Genomic variations associated with prostate cancer in large cohort of African American men.

Abstract

20 Background: Racial disparities in prostate cancer (PCa) incidence and mortality are well known. PCa is known to be more aggressive in African American men (AAM) in terms of higher incidence and mortality rates. Here we validate a tumor gene expression pan-cancer race model in men with PCa and further characterize genomic differences that may contribute to disparate clinical outcomes Methods: We obtained de-identified genome-wide expression profiles from clinical use of the Decipher RP test in 9,953 men from the GRID registry database. A subset of men (n = 313) had known race status.
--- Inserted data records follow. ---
-- ==== Sys2Proof/Machine/Udf.lean ====
section
/-! DEFINITION. Upstream deframing (09): codewords, the plan of a burst, the three terms of the grant-byte ledger,
reassembly, reports and PLOAM messages. -/

namespace Sys2Proof.Machine

def State.uport (s : State) (n : Nat) : UdfPort := s.udf.port.look {} n
def State.setUport (s : State) (n : Nat) (p : UdfPort) : State :=
  { s with udf := { s.udf with port := s.udf.port.put {} n p } }

/-- I: information bytes of a full codeword (R296). -/
def State.cwInfo (s : State) (n : Nat) : Nat := if s.xgs n then 232 else 1824

/-- The XGEM header's fields (PRESUMED from the standard: PLI 14 bits, Key Index 2, Port-ID 16, options 18, LF 1, HEC 13,
the first bit most significant). -/
def xgemPli (h : List Byte) : Nat := fldN (joinBytesBE (h.take 8)) 63 50
def xgemKey (h : List Byte) : Nat := fldN (joinBytesBE (h.take 8)) 49 48
def xgemPort (h : List Byte) : Nat := fldN (joinBytesBE (h.take 8)) 47 32
def xgemLast (h : List Byte) : Bool := Nat.testBit (joinBytesBE (h.take 8)) 13

/-- A length padded to a multiple of 4 bytes (08). -/
def pad4 (n : Nat) : Nat := (n + 3) / 4 * 4

/-- The tenant in whose share a terminal lies (R242, R355). -/
def State.termTenant (s : State) (t : Nat) : Option Nat :=
  if s.bit (Reg.GNT_STR_w1 (4 * t)) 26 then some (s.fld (Reg.GNT_STR_w1 (4 * t)) 25 22) else none

/-- Bytes of a stream in burst k of a frame placed in received and in reported-unused (R306). -/
def State.udfCount (s : State) (n k frame stream rx unused : Nat) : State :=
  let p := s.uport n
  let mine := fun (c : UdfCount) => c.frame == frame && c.k == k && c.stream == stream
  let c := (p.counts.find? mine).getD { frame := frame, k := k, stream := stream }
  let rest := p.counts.filter fun c => !mine c
  s.setUport n { p with counts := rest ++ [{ c with rx := c.rx + rx, unused := c.unused + unused }] }

/-- The burst is bad: BRX will hear so at the verdict (R92, R302). -/
def State.markBad (s : State) (n : Nat) (u : UdfBurst) : State :=
  let p := s.bport n
  s.setBport n { p with snaps := p.snaps.map fun x =>
    if x.frame == u.frame && x.k == u.k then { x with bad := true } else x }

/-! Frames and partial frames (R307 to R311). -/

def State.partial? (s : State) (st : Nat) : Option Partial := (s.udf.parts.find? fun e => e.1 == st).map (·.2)

/-- A partial frame goes without a count, its buffer returned by R28. -/
def State.voidPartial (s : State) (st : Nat) : State :=
  match s.partial? st with
  | none => s
  | some p =>
    let s := { s with udf := { s.udf with parts := s.udf.parts.drop st } }
    match p.buf with
    | some b => s.free b 0x45
    | none => s

/-- A frame on the stream of segment g that begins with header h would continue the stream's partial frame (R310). -/
def State.continues (s : State) (g : Seg) (h : List Byte) : Bool :=
  g.fresh && (match s.partial? g.stream with
    | some p => p.portId == xgemPort h
    | none => false)

/-- The frame in progress is dropped. Where it is the first of its allocation, or no frame of the allocation could be
read, the partial frame goes too: a frame that continues it is lost, and any other discards it (R307, R310). -/
def State.dropFrame (s : State) (g : Seg) : State := if g.fresh then s.voidPartial g.stream else s

/-- An allocation that ends without an XGEM frame discards the partial frame of its stream: nothing of it continues the frame
(R310). -/
def State.endFresh (s : State) (g : Seg) : State := if g.left = 0 then s.dropFrame g else s

/-- A whole upstream frame enters the packet pipelines (Table 01.5, R355). -/
def State.upFrame (s : State) (t : Nat) (data : List Byte) (buf : Option Nat) : State :=
  let p : Pkt := { kind := 0, port := t / 512, data := data, tenant := s.termTenant t, term := t, buf := buf }
  { s with cls := { s.cls with ingress := s.cls.ingress ++ [p] } }

/-- The state of a terminal's key slot 1 or 2: 0 EMPTY, 1 READY, 2 ACTIVE (CRY_TK_t). -/
def State.keySlot (s : State) (t slot : Nat) : Nat :=
  if slot = 1 then s.fld (Reg.CRY_TK t 0) 25 24 else s.fld (Reg.CRY_TK t 0) 27 26

/-- A payload received under key index `key` of terminal t, decrypted with the slot that the index names: the counter block is
that of the upstream frame and of the word of the burst at which the XGEM frame begins (R462, R467). -/
def State.openPayload (s : State) (t key frame word : Nat) (d : List Byte) : List Byte :=
  if key = 0 then d else xgemCipher (s.cry.tkeys.look [] (2 * t + key - 1)) true frame word d

/-- An XGEM frame taken whole: header and payload (R305, R309, R310, R466, R467); a circuit's frame
or fragment goes to TCE (R321). -/
def State.takeFrame (s : State) (n : Nat) (u : UdfBurst) (g : Seg) (acc : List Byte) : State :=
  let t := 512 * n + u.loc
  let port := xgemPort acc
  let key := xgemKey acc
  let cont := s.continues g acc
  let s := if g.fresh && !cont then s.voidPartial g.stream else s
  if port = 0xFFFF then s
  else if key = 3 then (s.dropFrame g).inc Reg.CRY_CNT_US_BADIDX
  else if key ≠ 0 && s.keySlot t key == 0 then (s.dropFrame g).inc Reg.CRY_CNT_US_NOKEY
  else
    let payload := s.openPayload t key u.frame ((u.pos + 1 - acc.length) / 4) ((acc.drop 8).take (xgemPli acc))
    match s.circuitEnd t port with
    | some e => s.feed e payload
    | none =>
    match (if cont then s.partial? g.stream else none) with
    | some p =>
      let data := p.data ++ payload
      if 16384 < data.length then s.dropPartial g.stream
      else if xgemLast acc then
        ({ s with udf := { s.udf with parts := s.udf.parts.drop g.stream } } : State).upFrame t data p.buf
      else
        { s with udf := { s.udf with
          parts := Tab.place g.stream { p with data := data, frame := u.frame } (s.udf.parts.drop g.stream) } }
    | none =>
      if xgemLast acc then s.upFrame t payload none
      else
        let s := s.voidPartial g.stream
        if 1024 ≤ s.udf.parts.length then s.inc Reg.UDF_CNT_REASM_NOSLOT
        else
          let p : Partial := { portId := port, data := payload, frame := u.frame }
          let s := { s with udf := { s.udf with parts := Tab.place g.stream p s.udf.parts } }
          s.want 5 16384 true { dest := .reasm g.stream }

/-- A DBRu (R312, R166): BufOcc in bytes 0 to 2, CRC-8 in byte 3. EN, SS and RPRIO of the stream are UDF's copy. -/
def State.takeDbru (s : State) (n : Nat) (u : UdfBurst) (st : Nat) (acc : List Byte) (bad : Bool) : State :=
  let occ := joinBytesBE (acc.take 3)
  if bad || occ == 0xFFFFFF then s.inc (Reg.UDF_n_CNT_DBRU_ERR n)
  else if !(s.udfStr st).getLsbD 31 then s.inc Reg.GNT_CNT_RPT_DIS
  else
    let item := 2 ^ 60 * fldW (s.udfStr st) 30 27 + 2 ^ 40 * st + 2 ^ 16 * min (4 * occ) 0xFFFFFF + u.frame % 65536
    s.reportItem (n / 4) st (BitVec.ofNat 64 item)

/-- A PLOAMu of terminal l (R314): a ranging or serial-number message goes to RNG through its crossing, and any other to the host
receive ring. -/
def State.takePloam (s : State) (n l : Nat) (acc : List Byte) (bad rngMsg : Bool) : State :=
  if bad then s.inc (Reg.UDF_n_CNT_PLOAM_ERR n)
  else if rngMsg then s.cross 5 n (.ploam l acc)
  else { s with rx := s.rx ++ [.ploam (s.fld (Reg.HIF_TP n) 9 0) n acc] }

/-- The header agrees with the plan: ONU-ID and the PLOAMu-present bit, taken as the highest bit of the indication field
(R298, Table 09.1). -/
def headerOk (u : UdfBurst) (acc : List Byte) : Bool :=
  let h := joinBytesBE acc
  fldN h 31 22 == u.loc && Nat.testBit h 21 == u.segs.any fun g => g.kind == 1

/-- A burst that fails R298. -/
def State.headerFail (s : State) (n : Nat) (u : UdfBurst) : State × UdfBurst :=
  let t := 512 * n + u.loc
  let s := ((s.markBad n u).inc (Reg.UDF_TSTAT_HDR_ERR t)).udfDefect t
  let s := u.segs.foldl (fun s g => if g.kind = 2 then s.dropPartial g.stream else s) s
  (s, { u with segs := [], acc := [], bad := true })

/-- What a byte that ends (or does not end) a structure of an allocation does. A header whose PLI runs past the allocation's end
makes its bytes received, also one of an idle frame (R308). -/
def State.allocByte (s : State) (n : Nat) (u : UdfBurst) (g : Seg) (acc : List Byte) (fail : Bool) :
    State × Seg × List Byte :=
  let f := u.frame
  if g.dead then (s, g, [])
  else if g.dbru then
    let s := s.udfCount n u.k f g.stream 1 0
    let s := s.endFresh g
    if acc.length = 4 then (s.takeDbru n u g.stream acc fail, { g with dbru := false }, []) else (s, g, acc)
  else if acc.length < 8 then
    if g.left = 0 then ((s.udfCount n u.k f g.stream 0 acc.length).endFresh g, g, []) else (s, g, acc)
  else
    let tooLong := decide (acc.length + g.left < 8 + pad4 (xgemPli acc))
    let idle := xgemPort acc == 0xFFFF && !tooLong
    let m := if acc.length = 8 then 8 else 1
    if acc.length = 8 && fail then
      let s := s.inc (Reg.UDF_n_CNT_XGEM_HEC n)
      (if g.begun then s.dropFrame g else s.dropPartial g.stream, { g with dead := true }, [])
    else
      let s := if idle then s.udfCount n u.k f g.stream 0 m else s.udfCount n u.k f g.stream m 0
      if acc.length = 8 + pad4 (xgemPli acc) then
        (s.takeFrame n u g acc, { g with fresh := false, begun := true }, [])
      else if g.left = 0 then
        ((s.dropFrame g).inc (Reg.UDF_n_CNT_LENERR n), { g with fresh := false }, [])
      else (s, { g with begun := true }, acc)

/-- One byte of a decoded codeword (R305, R306). `fails` are the places in the burst where a structure begins whose check
(HEC, CRC-8, MIC, BIP) fails. -/
def State.udfByte (s : State) (n : Nat) (u : UdfBurst) (b : Byte) (fails : List Nat) (rngMsg : Bool) :
    State × UdfBurst :=
  match u.segs with
  | [] => (s, { u with pos := u.pos + 1 })
  | g :: rest =>
    let acc := u.acc ++ [b]
    let left := g.left - 1
    let start := u.pos + 1 - acc.length
    let u1 := { u with pos := u.pos + 1 }
    let go := fun (s : State) => (s, if left = 0 then { u1 with segs := rest, acc := [] }
      else { u1 with segs := { g with left := left } :: rest, acc := acc })
    match g.kind with
    | 2 =>
      let (s, g', acc') := s.allocByte n u { g with left := left } acc (fails.contains start)
      (s, if left = 0 then { u1 with segs := rest, acc := [] }
        else { u1 with segs := { g' with begun := g'.begun || (g.dbru && !g'.dbru) } :: rest, acc := acc' })
    | 0 =>
      if left = 0 && (fails.contains start || !headerOk u acc) then s.headerFail n u1 else go s
    | 1 => go (if left = 0 then s.takePloam n u.loc acc (fails.contains start) rngMsg else s)
    | _ => go (s.incIf (left == 0 && fails.contains start) (Reg.UDF_TSTAT_BIP_ERR (512 * n + u.loc)))

/-- The bytes of a decoded codeword, in order. -/
def State.udfBytes (s : State) (n : Nat) (u : UdfBurst) (fails : List Nat) (rngMsg : Bool) : List Byte → State × UdfBurst
  | [] => (s, u)
  | b :: t =>
    let (s, u) := s.udfByte n u b fails rngMsg
    s.udfBytes n u fails rngMsg t

/-- Delineation of an allocation ends at a lost codeword (R306, R307, R311). -/
def State.cutAlloc (s : State) (n : Nat) (u : UdfBurst) (g : Seg) (acc : List Byte) : State :=
  if g.dead then s
  else if !g.begun && acc.isEmpty then s.dropPartial g.stream
  else if g.dbru || 8 ≤ acc.length then s.dropFrame g
  else (s.udfCount n u.k u.frame g.stream acc.length 0).dropFrame g

/-- `m` bytes of an uncorrectable or missing codeword pass over the plan: what begins or goes on in them is lost. -/
def State.loseSegs (s : State) (n : Nat) (u : UdfBurst) : List Seg → Nat → List Byte → State × List Seg
  | [], _, _ => (s, [])
  | g :: t, m, acc =>
    if m = 0 then (s, g :: t)
    else
      let s := if g.kind = 2 then s.cutAlloc n u g acc else s
      if g.left ≤ m then s.loseSegs n u t (m - g.left) []
      else (s, { g with left := g.left - m, dead := true, begun := true } :: t)

/-- The loss of m bytes at the present place of a burst; a header in them fails R298. -/
def State.udfLose (s : State) (n : Nat) (u : UdfBurst) (m : Nat) : State × UdfBurst :=
  if u.segs.any fun g => g.kind == 0 then
    let (s, u) := s.headerFail n u
    (s, { u with pos := u.pos + m })
  else
    let (s, segs) := s.loseSegs n u u.segs m u.acc
    (s, { u with segs := segs, acc := [], pos := u.pos + m })

/-- The burst in UDF, put back. -/
def State.setBurst (s : State) (n : Nat) (u : UdfBurst) : State :=
  let p := s.uport n
  s.setUport n { p with bursts := p.bursts.map fun x => if x.frame == u.frame && x.k == u.k then u else x }

def State.burst? (s : State) (n frame k : Nat) : Option UdfBurst :=
  (s.uport n).bursts.find? fun x => x.frame == frame && x.k == k

/-- The statistics of one codeword of a terminal (R315, R316). -/
def State.countCw (s : State) (n t : Nat) (ok : Bool) (corr : Nat) : State :=
  let s := (s.add64 (Reg.UDF_n_CNT_CW_LO n) 1).add64 (Reg.UDF_TSTAT_CW_LO t) 1
  let x := s.udf.second.look (0, 0, false) t
  let s := { s with udf := { s.udf with
    second := s.udf.second.put (0, 0, false) t (x.1 + 1, x.2.1 + (!ok).toNat, x.2.2) } }
  if ok then
    if 0 < corr then (s.inc (Reg.UDF_TSTAT_CORR_CW t)).incN (Reg.UDF_TSTAT_CORR_BITS t) corr else s
  else (s.inc (Reg.UDF_n_CNT_UNCORR n)).inc (Reg.UDF_TSTAT_UNCORR_CW t)

/-- CODEWORD_DECODE: the next codeword of a burst: correctable with its bytes, or uncorrectable (R296, R299 to R301). -/
def execCodewordDecode (n : Fin 32) (frame : BitVec 51) (k : Fin 512) (need : Option (Fin 16)) (corrBits : BitVec 16)
    (data : List Byte) (fails : List Nat) (rngMsg : Bool) (s : State) : Res :=
  match s.burst? n frame.toNat k with
  | none => .next s
  | some u =>
    let ok := s.correctable n need
    let size := min (s.cwInfo n) (u.len - u.pos)
    if size = 0 || (ok && data.length != size) then .next s
    else
      let s := s.countCw n (512 * n + u.loc) ok corrBits.toNat
      if ok then
        let (s, u) := s.udfBytes n u fails rngMsg data
        .next (s.setBurst n u)
      else
        let (s, u) := (s.markBad n u).udfLose n { u with bad := true, uncorr := u.uncorr + 1 } size
        .next (s.setBurst n u)

/-- BURST_TRUNCATION: loss of lock before the last planned codeword has ended (R303). -/
def execBurstTruncation (n : Fin 32) (frame : BitVec 51) (k : Fin 512) (s : State) : Res :=
  match s.burst? n frame.toNat k with
  | none => .next s
  | some u =>
    if u.len ≤ u.pos then .next s
    else
      let t := 512 * n.val + u.loc
      let s := ((s.inc (Reg.UDF_n_CNT_UNCORR n)).inc (Reg.UDF_TSTAT_UNCORR_CW t)).inc (Reg.UDF_TSTAT_TRUNC t)
      let x := s.udf.second.look (0, 0, false) t
      let s := { s with udf := { s.udf with second := s.udf.second.put (0, 0, false) t (x.1, x.2.1 + 1, true) } }
      let (s, u) := (s.markBad n u).udfLose n { u with bad := true, uncorr := u.uncorr + 1, cut := true } (u.len - u.pos)
      .next (s.setBurst n u)

/-- The upstream frame that a port can be receiving: the frame reference of frame N falls TEQ after FT(N) (R125). -/
def State.upNow (s : State) (n : Nat) : Nat := (s.sfc + 2 ^ 51 - s.teqNs n / 125000 % 2 ^ 51) % 2 ^ 51

/-- REASM_TIMEOUT: REASM_TO whole frames have passed without an allocation of the stream (R311). The last allocation is that of the
last fragment, since any later one continues the partial frame or discards it (R310). -/
def execReasmTimeout (st : BitVec 16) (s : State) : Res :=
  match s.partial? st.toNat with
  | none => .next s
  | some p =>
    let n := strPort st.toNat
    let busy := (s.uport n).bursts.any fun u => u.segs.any fun g => g.kind == 2 && g.stream == st.toNat
    let passed := (s.upNow n + 2 ^ 51 - p.frame) % 2 ^ 51
    .next (if !busy && decide (s.fld (Reg.UDF_n_CTRL n) 15 8 < passed) && decide (passed < 2 ^ 50) then s.dropPartial st.toNat else s)

end Sys2Proof.Machine
end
A pan-cancer race model, developed to predict patient AAM race from analysis of gene expression patterns in 4,162 tumors from retrospective cohorts with known race status was applied to the prospective cohort for race prediction. Gene expression data was used to define genomic differences. Results: The race model has an AUC of 0.98 discriminating EAM from AAM in independent PCa cohort. The model was then applied to the 9,640 GRID patients with unknown race status and classified 6,831 as EAM, 1,058 as AAM with 1,751 as having indeterminate race. Characterizing the molecular subtypes, we found known and predicted AAM to be enriched with SPINK1+ tumors (21% and 24%, respectively) compared to predicted EAM (8%). In contrast, while ERG+ was found 22% and 19% in known and predicted AAM, respectively compared to 46% in predicted EAM. Based on PAM50 prostate cancer classifier, 61% of AAM were classified as basal-like tumors, whereas 41% were basal-like in EAM. Similarly, 28% of AAM had low AR-A while only 11% of EAM had low AR-A. AAM tumors had higher levels of immune infiltration signatures as well as higher scores for inflammatory and interferon gamma responses, and Interleukin 6 (IL6) signaling activity scores. AAM had lower DNA repair and glycolysis pathway activity compared to EAM Conclusions: Known and predicted AAM, were enriched with SPINK1+ tumors, higher immune infiltration and activation but lower ERG+, DNA repair and AR activity tumors. Using such large GRID data with known race, we will further understand the underlying causes associated with prostate cancer racial disparities which could lead to personalized diagnosis and treatment.